• _Excerpted records_:
Content starts
-- ==== Sys2Proof/Machine/Dense.lean ====
section
/-!
DEFINITION. The dense class (chapters 02, 04, 09): its class checks (R108, R111, R290, R496 to R498), products with their
fixed-order sums (R117 to R123), adapter corrections (R291), and the row-wise and elementwise packets.
-/
namespace Sys2Proof.Machine

variable {s0 : State}

/-! ### Formats -/

/-- The floating-point element formats: FP32, BF16, the 8-bit and the MX formats. -/
def floatFmt (f : Nat) : Bool := [0, 1, 3, 4, 5, 6, 7].contains f

/-- FP32 or BF16. -/
def wideFmt (f : Nat) : Bool := f == 0 || f == 1

/-- The kind of arithmetic of a product, and what the feeder does to A's rows: 0 nothing, 1 MXFP8 E4M3 blocks (R109), 2
rounding to BF16 (R108). -/
structure Arith where
  int : Bool := false
  bf16 : Bool := false
  feed : Nat := 0
  deriving DecidableEq, Repr

/-- The table of R108: A's format, B's format. -/
def arithOf (fa fb : Nat) : Option Arith :=
  if 3 ≤ fb ∧ fb ≤ 7 then
    if 3 ≤ fa ∧ fa ≤ 7 then some {} else if fa ≤ 1 then some { feed := 1 } else none
  else if fb = 8 ∧ fa = 8 then some { int := true }
  else if fb = 1 ∧ fa = 1 then some { bf16 := true }
  else if fb = 1 ∧ fa = 0 then some { bf16 := true, feed := 2 }
  else none

/-- W6 of a product: ACCUMULATE, STATIONARY, PROLOGUE, EPILOGUE, OUT_FMT (R61). -/
def Pkt.accumulate (p : Pkt) : Bool := p.b 6 0
def Pkt.prologue (p : Pkt) : Bool := p.f 6 7 4 == 1
def Pkt.epi (p : Pkt) : Nat := p.f 6 11 8
def Pkt.outFmt (p : Pkt) : Nat := p.f 6 19 16

/-- A's format as R108 takes it: FP32 with a prologue (R110). -/
def Pkt.aFmt (p : Pkt) (w : Nat) : Nat := if p.prologue then 0 else (p.desc w).fmt

/-- A's format as the format checks take it: a prologue feeds FP32 whatever floating-point format A has; INT8 stays INT8, so
that a prologue on it is R110's ST_BAD_PARAM; a format that R108 does not list stays itself. -/
def Pkt.checkedFmt (p : Pkt) (w : Nat) : Nat := if floatFmt (p.desc w).fmt then p.aFmt w else (p.desc w).fmt

/-! ### Class checks (R496 to R498) -/

/-- RANK and sizes of an operand. -/
def shapeFlaw (p : Pkt) (w : Nat) (sizes : List Nat) : Flaw :=
  firstFlaw (rankFlaw p w sizes.length :: (List.range sizes.length).map fun d => sizeFlaw p w d (nth sizes d))

/-- A pair that R108 does not list: A's word where A's format stands in no row, else B's (log entry 21). -/
def pairFlaw (p : Pkt) (wa fa wb : Nat) : Flaw :=
  if (arithOf fa (p.desc wb).fmt).isSome then none
  else if floatFmt fa || fa == 8 then flawAt stFormat (p.wordOf wb) 52 0 else flawAt stFormat (p.wordOf wa) 52 0

/-- The output formats of R111 for an arithmetic, with ACCUMULATE. -/
def outOk (ar : Arith) (acc : Bool) (f : Nat) : Bool :=
  if ar.int then (f == 9 || (wideFmt f && !acc)) else (if acc then wideFmt f else floatFmt f)

/-- The output operand's format: allowed, and that of OUT_FMT (R111). -/
def outFlaw (p : Pkt) (w : Nat) (ar : Arith) : Flaw :=
  fmtFlaw p w fun f => f == p.outFmt && outOk ar p.accumulate f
Content ends
• _Problem_: Could you transcribe each entry exactly as it stands?

• _Written answer_:
-- ==== Sys2Proof/Machine/Dense.lean ====
section
/-!
DEFINITION. The dense class (chapters 02, 04, 09): its class checks (R108, R111, R290, R496 to R498), products with their
fixed-order sums (R117 to R123), adapter corrections (R291), and the row-wise and elementwise packets.
-/
namespace Sys2Proof.Machine

variable {s0 : State}

/-! ### Formats -/

/-- The floating-point element formats: FP32, BF16, the 8-bit and the MX formats. -/
def floatFmt (f : Nat) : Bool := [0, 1, 3, 4, 5, 6, 7].contains f

/-- FP32 or BF16. -/
def wideFmt (f : Nat) : Bool := f == 0 || f == 1

/-- The kind of arithmetic of a product, and what the feeder does to A's rows: 0 nothing, 1 MXFP8 E4M3 blocks (R109), 2
rounding to BF16 (R108). -/
structure Arith where
  int : Bool := false
  bf16 : Bool := false
  feed : Nat := 0
  deriving DecidableEq, Repr

/-- The table of R108: A's format, B's format. -/
def arithOf (fa fb : Nat) : Option Arith :=
  if 3 ≤ fb ∧ fb ≤ 7 then
    if 3 ≤ fa ∧ fa ≤ 7 then some {} else if fa ≤ 1 then some { feed := 1 } else none
  else if fb = 8 ∧ fa = 8 then some { int := true }
  else if fb = 1 ∧ fa = 1 then some { bf16 := true }
  else if fb = 1 ∧ fa = 0 then some { bf16 := true, feed := 2 }
  else none

/-- W6 of a product: ACCUMULATE, STATIONARY, PROLOGUE, EPILOGUE, OUT_FMT (R61). -/
def Pkt.accumulate (p : Pkt) : Bool := p.b 6 0
def Pkt.prologue (p : Pkt) : Bool := p.f 6 7 4 == 1
def Pkt.epi (p : Pkt) : Nat := p.f 6 11 8
def Pkt.outFmt (p : Pkt) : Nat := p.f 6 19 16

/-- A's format as R108 takes it: FP32 with a prologue (R110). -/
def Pkt.aFmt (p : Pkt) (w : Nat) : Nat := if p.prologue then 0 else (p.desc w).fmt

/-- A's format as the format checks take it: a prologue feeds FP32 whatever floating-point format A has; INT8 stays INT8, so
that a prologue on it is R110's ST_BAD_PARAM; a format that R108 does not list stays itself. -/
def Pkt.checkedFmt (p : Pkt) (w : Nat) : Nat := if floatFmt (p.desc w).fmt then p.aFmt w else (p.desc w).fmt

/-! ### Class checks (R496 to R498) -/

/-- RANK and sizes of an operand. -/
def shapeFlaw (p : Pkt) (w : Nat) (sizes : List Nat) : Flaw :=
  firstFlaw (rankFlaw p w sizes.length :: (List.range sizes.length).map fun d => sizeFlaw p w d (nth sizes d))

/-- A pair that R108 does not list: A's word where A's format stands in no row, else B's (log entry 21). -/
def pairFlaw (p : Pkt) (wa fa wb : Nat) : Flaw :=
  if (arithOf fa (p.desc wb).fmt).isSome then none
  else if floatFmt fa || fa == 8 then flawAt stFormat (p.wordOf wb) 52 0 else flawAt stFormat (p.wordOf wa) 52 0

/-- The output formats of R111 for an arithmetic, with ACCUMULATE. -/
def outOk (ar : Arith) (acc : Bool) (f : Nat) : Bool :=
  if ar.int then (f == 9 || (wideFmt f && !acc)) else (if acc then wideFmt f else floatFmt f)

/-- The output operand's format: allowed, and that of OUT_FMT (R111). -/
def outFlaw (p : Pkt) (w : Nat) (ar : Arith) : Flaw :=
  fmtFlaw p w fun f => f == p.outFmt && outOk ar p.accumulate f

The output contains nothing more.